CUSTOMER HEREBY REPRESENTS AND WARRANTS THAT IT HAS READ, UNDERSTOOD AND ACCEPTED THE TERMS OF SERVICE, THE SLA AND THIS AUP .

Buzinessware reserves the right to amend or modify this AUP from time to time, and a User’s use of Buzinessware Services, Buzinessware’s network and physical infrastructure after changes to the AUP are posted on the legal department page of Buzinessware’s website (www.bw.ae) will constitute the User’s acceptance of any such amendments or modifications.

Customers are responsible for complying with this AUP and for violations attributable to their customers and users, whether authorized or not by a Customer or Buzinessware. Customers must take all reasonable steps to ensure that their customers and users will comply with this AUP.

This AUP does not:

Obligate Buzinessware to monitor, review, or police the data and content residing on Buzinessware Network or create any obligation or duty of Buzinessware to any party that is not a Customer, including, but not limited to, any Third Party User. Unless and until notified, Buzinessware is not likely to be aware of any violations of this AUP or any violations of law. Buzinessware expects all Users to notify us of any violations of law or violations of this AUP.

Buzinessware EXPRESSLY DISCLAIMS ANY LIABILITY FOR THE DATA AND CONTENT TRANSMITTED THROUGH OR INTERMEDIATELY, TEMPORARILY OR PERMANENTLY STORED ON Buzinessware NETWORK OR ANY SERVER AND FOR THE ACTIONS OR OMISSION OF USERS.

Prohibited Content


Users shall not allow the posting, transmission, or storage of data or content on or through Buzinessware Services, Buzinessware Network or its physical infrastructure which, in Buzinessware’s sole determination, constitutes a violation of any central, state, local or international law, regulation, ordinance, court order or other legal process (“Applicable Law”). Users shall be responsible for determining which Applicable Laws are applicable to their use of Buzinessware Services. Prohibited content includes, without limitation, (a) content or code that facilitate any violation of, or describe ways to violate, this AUP or (b) “harvested” addresses or information, (c) “phishing” websites, or (d) “spamvertising” sites.

A User shall not knowingly host on its Servers, use Buzinessware Services or transmit over Buzinessware Network, any material believed by Buzinessware to constitute pornography or indecency. In addition to any other actions it may take under this AUP, Buzinessware reserves the right to cooperate fully with any criminal investigation of content located on a Server that constitutes alleged pornography or an alleged violation of Applicable Law.

Users’ Security Obligation

Users must use reasonable care to ensure the security of each Server, Buzinessware Network and its physical infrastructure. A Customer is solely responsible for any intrusions into, or security breaches of, any of its Servers, except as otherwise covered by a specifically designated security administration or firewall security service package ordered by the Customer.

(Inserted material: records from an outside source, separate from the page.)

/-- The crown that steps down: the largest pred ÷ share among those that can, the lowest number on ties. -/
def State.stepsDown (s : State) (c : List (Nat × Nat)) : Option Nat :=
  let key (n : Nat) : Frac := (s.pred n (c.getD n (0, 4)).1 (c.getD n (0, 4)).2).mul (Frac.make 1 (s.share n))
  ([0, 1, 2, 3].filter fun n => decide (0 < (c.getD n (0, 4)).1) || decide (4 < (c.getD n (0, 4)).2)).foldl
    (fun (b : Option Nat) n => match b with
      | none => some n
      | some k => if (key k).lt (key n) then some n else some k) none

def State.predSum (s : State) (c : List (Nat × Nat)) : Frac := Frac.sum (c.zipIdx.map fun (x, n) => s.pred n x.1 x.2)

/-- The loop of R396: four crowns at most 67 steps above the floor each. -/
def State.fit (s : State) (budget : Frac) : Nat → List (Nat × Nat) → List (Nat × Nat)
  | 0, c => c
  | fuel + 1, c =>
    if (s.predSum c).le budget then c
    else match s.stepsDown c with
      | none => c
      | some k =>
        let x := c.getD k (0, 4)
        s.fit budget fuel (c.set k (if 0 < x.1 then (x.1 - 1, x.2) else (x.1, x.2 - 1)))

/-- What the other domains are expected to draw. -/
def State.fixedPower (s : State) : Frac := Frac.sum ([4, 5, 6].map fun d => (s.learnt d).max (s.meanEst 25 d))

/-- The package draws more than the cap allows with every crown at its floor (R399). -/
def State.unmet (s : State) : Bool :=
  ([0, 1, 2, 3].all fun n => s.opNow n == 0 && s.dutyNow n == 4) &&
    ((Frac.make 102 100).mul (Frac.ofNat (s.rd Reg.PCAP_CAP_EFF))).lt s.avg10

/-- The operating point that a crown is at, or comes to when the change under way completes.
[DEDUCED: log entry 19] -/
def State.opNext (s : State) (n : Nat) : Nat :=
  match (s.crownPower n).change with
  | some x => x.goal
  | none => s.opNow n

/-- A tick's choice for one crown: down at once, up by at most one point, and not while R387 or R406 forbids it: then a step down
that was chosen before stands. [DEDUCED: log entry 19] -/
def State.choose (s : State) (n : Nat) (x : Nat × Nat) : State :=
  let c := s.crownPower n
  let op := s.opNext n
  let waits := decide (0 < c.avsHold) || decide (0 < c.dipHold)
  let below := s.power.below.contains n || s.power.below.contains 4
  let c := { c with
    op := if waits then min x.1 (min c.op op) else min x.1 (op + 1)
    duty := x.2
    avsHold := c.avsHold - 1
    dipHold := if below then c.dipHold else c.dipHold - 1 }
  ((s.setCrownPower n c).startChange n).showCeiling n

/-- ALLOCATOR_TICK (R396, R399). [DEDUCED: log entry 19; DESIGN CHOICE: log entry 33] -/
def execAllocatorTick (s : State) : Result :=
  let s := s.refreshCap
  let fixed := s.fixedPower
  let hold := s.rdB Reg.PCAP_STATUS_UNMET_NOW || s.unmet
  let s := if s.unmet && !s.rdB Reg.PCAP_STATUS_UNMET_NOW then
      ((s.setB Reg.PCAP_STATUS_CAP_UNMET).setB Reg.PCAP_STATUS_UNMET_NOW).record .capUnmet (powerSource 0 0) []
    else s
  let floor : List (Nat × Nat) := List.replicate 4 (0, 4)
  let plan10 := Frac.mean 200 s.power.plans
  let trim := if hold then s.power.trim
    else (Frac.max {} (s.power.trim.add ((s.avg10.sub plan10).mul (Frac.make 1 8))))
  let budget := (((Frac.make 98 100).mul (Frac.ofNat (s.rd Reg.PCAP_CAP_EFF))).sub trim).sub fixed
  let top := (List.range 4).map fun n => (s.opCeiling n, (s.crownPower n).thermDuty)
  let c := if hold then floor else s.fit budget 300 top
  let plan := fixed.add (s.predSum c)
  let s := (s.modPower fun p => { p with trim, plans := (plan :: p.plans).take 200 }).wr Reg.PCAP_STATUS_TRIM (watts trim)
  .next ((List.range 4).foldl (fun s n => s.choose n (c.getD n (0, 4))) s)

Buzinessware reserves the right to disconnect without refund or the provision of service credit any Servers which disrupt Buzinessware Network or any hardware objects on the network as a result of a security compromise.

Network Abuse

Users are prohibited from engaging in any activities that Buzinessware determines, in its sole discretion, to constitute network abuse, including, but not limited to, the following:

For your convenience, you may see the list of Prohibited Activities [last page of this document] to review a list of additional prohibited activities and examples of prohibited activities. All Users are encouraged to review this list to ensure compliance with this AUP. If you believe that a violation of this AUP has occurred please review the information at the Legal section which contains important information concerning the reporting of potential violations.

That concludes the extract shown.